Jimi Fritze heard every word when doctors discussed harvesting his organs
In his hospital room. While he could hear them.
The horrific circumstances of the case involving Jimi Fritze, 43, have been reported by The Local.
But they bring to mind several cases that have developed in the United States, too, in disputes over how much an incapacitated person knows, and their chances for recovery.
Probably best known is the story of Terri Schiavo, about whom WND wrote hundreds of stories between the time of her mysterious incapacitation at age 26 and her death, at age 41, after hospital officials withheld food and water.

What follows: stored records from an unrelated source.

-- ==== Sys2Proof/Machine/Entitlement.lean ====
section
/-!
DEFINITION. The Line-Up Unit (chapter 3): the commit check, the line-up image, the entitlement of a subscriber, and the
content of AUTH and MAP frames.
-/

namespace Sys2Proof.Machine

/-- 12.6: the kinds. -/
def entryKindOf (n : Nat) : EntryKind :=
  if n = 0 then .basic else if n = 1 then .tier else if n = 2 then .event else .barker

/-- 12.6. -/
def EntryKind.code : EntryKind → Nat
  | .basic => 0
  | .tier => 1
  | .event => 2
  | .barker => 3

/-- 12.6: a position of the line-up from its four words. -/
def lineupEntryOf (w₀ w₁ w₂ w₃ : Word) : LineupEntry :=
  { enabled := w₀.getLsbD 15, channel := field w₀ 0 10, kind := entryKindOf (field w₁ 0 2)
    argument := field w₁ 8 8, zones := w₂, frequency := w₃.toNat }

/-- The 96 positions of 384 words. -/
def lineupEntries (ws : List Word) : List LineupEntry :=
  (List.range 96).map fun c =>
    lineupEntryOf (ws.getD (4 * c) 0) (ws.getD (4 * c + 1) 0) (ws.getD (4 * c + 2) 0) (ws.getD (4 * c + 3) 0)

/-- R38 step 2: the 384 line-up words as memory holds them. -/
def lineupWords (s : State) : List Word := (List.range 384).map fun k => rd s (0x400 + k)

/-- R38: the tests of one position, in their order; `lower` are the positions below it. -/
def entryFault (lower : List LineupEntry) (e : LineupEntry) : Option CommitResult :=
  if e.enabled = true ∧ (e.channel < 1 ∨ 999 < e.channel) then some .numberRange
  else if e.enabled = true ∧ lower.any (fun f => f.enabled && decide (f.channel = e.channel)) = true then
    some .duplicateNumber
  else if e.kind = .event ∧ 7 < e.argument then some .slotRange
  else if e.kind = .tier ∧ 15 < e.argument then some .tierRange
  else if 1023 < e.frequency then some .frequencyRange
  else none

/-- R38: validation from position 0 up: the first reason and the offending position, if any. -/
def validateEntries : List LineupEntry → List LineupEntry → Option (CommitResult × Nat)
  | _, [] => none
  | lower, e :: rest =>
    match entryFault lower e with
    | some r => some (r, lower.length)
    | none => validateEntries (lower ++ [e]) rest

/-- R38: the outcome of a check, with the subject of its record (R42). -/
def commitOutcome (expected : Word) (ws : List Word) : CommitResult × Nat :=
  if crcOfWords ws ≠ expected then (.crc, 0xFFFF)
  else
    match validateEntries [] (lineupEntries ws) with
    | some (r, c) => (r, c)
    | none => (.ok, 0xFFFF)

/-- 12.9: LINEUP_COMMIT detail 1. -/
def CommitResult.code : CommitResult → Nat
  | .ok => 0
  | .crc => 1
  | .numberRange => 2
  | .duplicateNumber => 3
  | .slotRange => 4
  | .tierRange => 5
  | .frequencyRange => 6
  | .edited => 7

/-- R37, R38: a commit check starts with an expected value and reads the table into the candidate; a check already running
is abandoned. No write changes the table under a check that reaches its outcome (R38), so the words are those of now. -/
def startCommitCheck (expected : Word) (s : State) : State :=
  { s with lineup := { s.lineup with check := some expected, candidate := lineupWords s } }

/-- R36, R41: a line-up word has been edited: the edited flag is set, and a running check is aborted. -/
def lineupEdited (position : Nat) (s : State) : State :=
  match s.lineup.check with
  | none => { s with lineup := { s.lineup with edited := true } }
  | some expected =>
    logAppend .lineupCommit position CommitResult.edited.code expected.toNat 0
      { s with lineup := { s.lineup with
          edited := true, check := none, candidate := [], last := some .edited } }

/-- R39, R40: a commit check completes. -/
def completeCommitCheck (expected : Word) (s : State) : State :=
  let ws := s.lineup.candidate
  let (r, subject) := commitOutcome expected ws
  let report (s : State) : State :=
    logAppend .lineupCommit subject r.code expected.toNat (crcOfWords ws).toNat s
  let ended : LineUp := { s.lineup with check := none, candidate := [], last := some r }
  if r = .ok then
    wakeRefresh (openSweep .lineup
      (report { s with lineup := { ended with image := some (lineupEntries ws), edited := false } }))
  else report { s with lineup := ended }

/-- R44: some image entry of kind EVENT names the slot, enabled or not. -/
def imageNamesSlot (s : State) (k : Nat) : Bool :=
  match s.lineup.image with
  | some im => im.any fun e => decide (e.kind = .event) && decide (e.argument = k)
  | none => false

/-- R46: the command taken from the order of a record (12.8: 0 NONE, 1 CONNECT, 2 SUSPEND, 3 DISCONNECT). -/
def commandOf (order : Nat) : PortState := if order = 1 then .full else if order = 2 then .barker else .off

/-- The command of subscriber `i` at this moment. -/
def subCommand (s : State) (i : Nat) : PortState := commandOf (field (subRd s i 6) 0 2)

/-- R47: an enabled position is set, by its kind. -/
def entryPasses (s : State) (i : Nat) (command : PortState) (e : LineupEntry) : Bool :=
  let clear := !e.zones.getLsbD (subZone s i)
  e.enabled &&
    match e.kind with
    | .barker => decide (command = .full) || decide (command = .barker)
    | .basic => decide (command = .full) && clear
    | .tier => decide (command = .full) && clear && (subRd s i 3).getLsbD e.argument
    | .event =>
      decide (command = .full) && clear && decide (slotState s e.argument = .showing) &&
        holdsEvent s i e.argument (slotEvent s e.argument)

/-- A vector from its positions, position 0 first. -/
def vectorOf : List Bool → Nat
  | [] => 0
  | b :: t => (if b then 1 else 0) + 2 * vectorOf t

/-- R46, R47: the entitlement vector of subscriber `i`: zero when the command is OFF or no image is valid. -/
def entitlement (s : State) (i : Nat) (command : PortState) : BitVec 96 :=
  match s.lineup.image with
  | none => 0
  | some im =>
    if command = .off then 0 else BitVec.ofNat 96 (vectorOf (im.map (entryPasses s i command)))

/-- R45: the AUTH frame built for subscriber `i` with a sequence, 0 for an unacked frame. -/
def authFor (s : State) (i sequence : Nat) : List Byte :=
  let c := subCommand s i
  authFrame (subTap s i) (subPort s i) sequence c.code (entitlement s i c)

/-- The OFF frame of a retire entry: built from its tap id and port, with a zero vector (section 3.4). -/
def offFrame (tap port sequence : Nat) : List Byte := authFrame tap port sequence PortState.off.code 0

/-- R48: frame `n` of a batch, counted from 0: the twelve positions from 12n. -/
def mapFor (im : List LineupEntry) (n : Nat) : List Byte :=
  mapFrame (12 * n)
    (((im.drop (12 * n)).take 12).flatMap fun e => mapEntryBytes e.channel e.frequency e.kind.code e.enabled)

end Sys2Proof.Machine
end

Her fight for life prompted the creation of Terri Schiavo Life & Hope Network, which in the years since has taken on the fight for several other patients who were found to be incapacitated, yet alive.
Bobby Schindler, Terri Schiavo’s brother, said about a recent case, “People need to realize that ethics boards, hospital boards have been making decisions [about treatments] we’re receiving or not receiving. It will be worse with government-controlled health care. They’re taking medical decisions out of the family’s hands and putting it into the hands of bean counters.”
His comments came in the case of teenager Jahi McMath, who was undergoing a tonsillectomy at a California hospital when things went horribly wrong. Doctors soon declared her brain-dead and, but for the fight by her parents, already would have shut off a ventilator to which she is attached.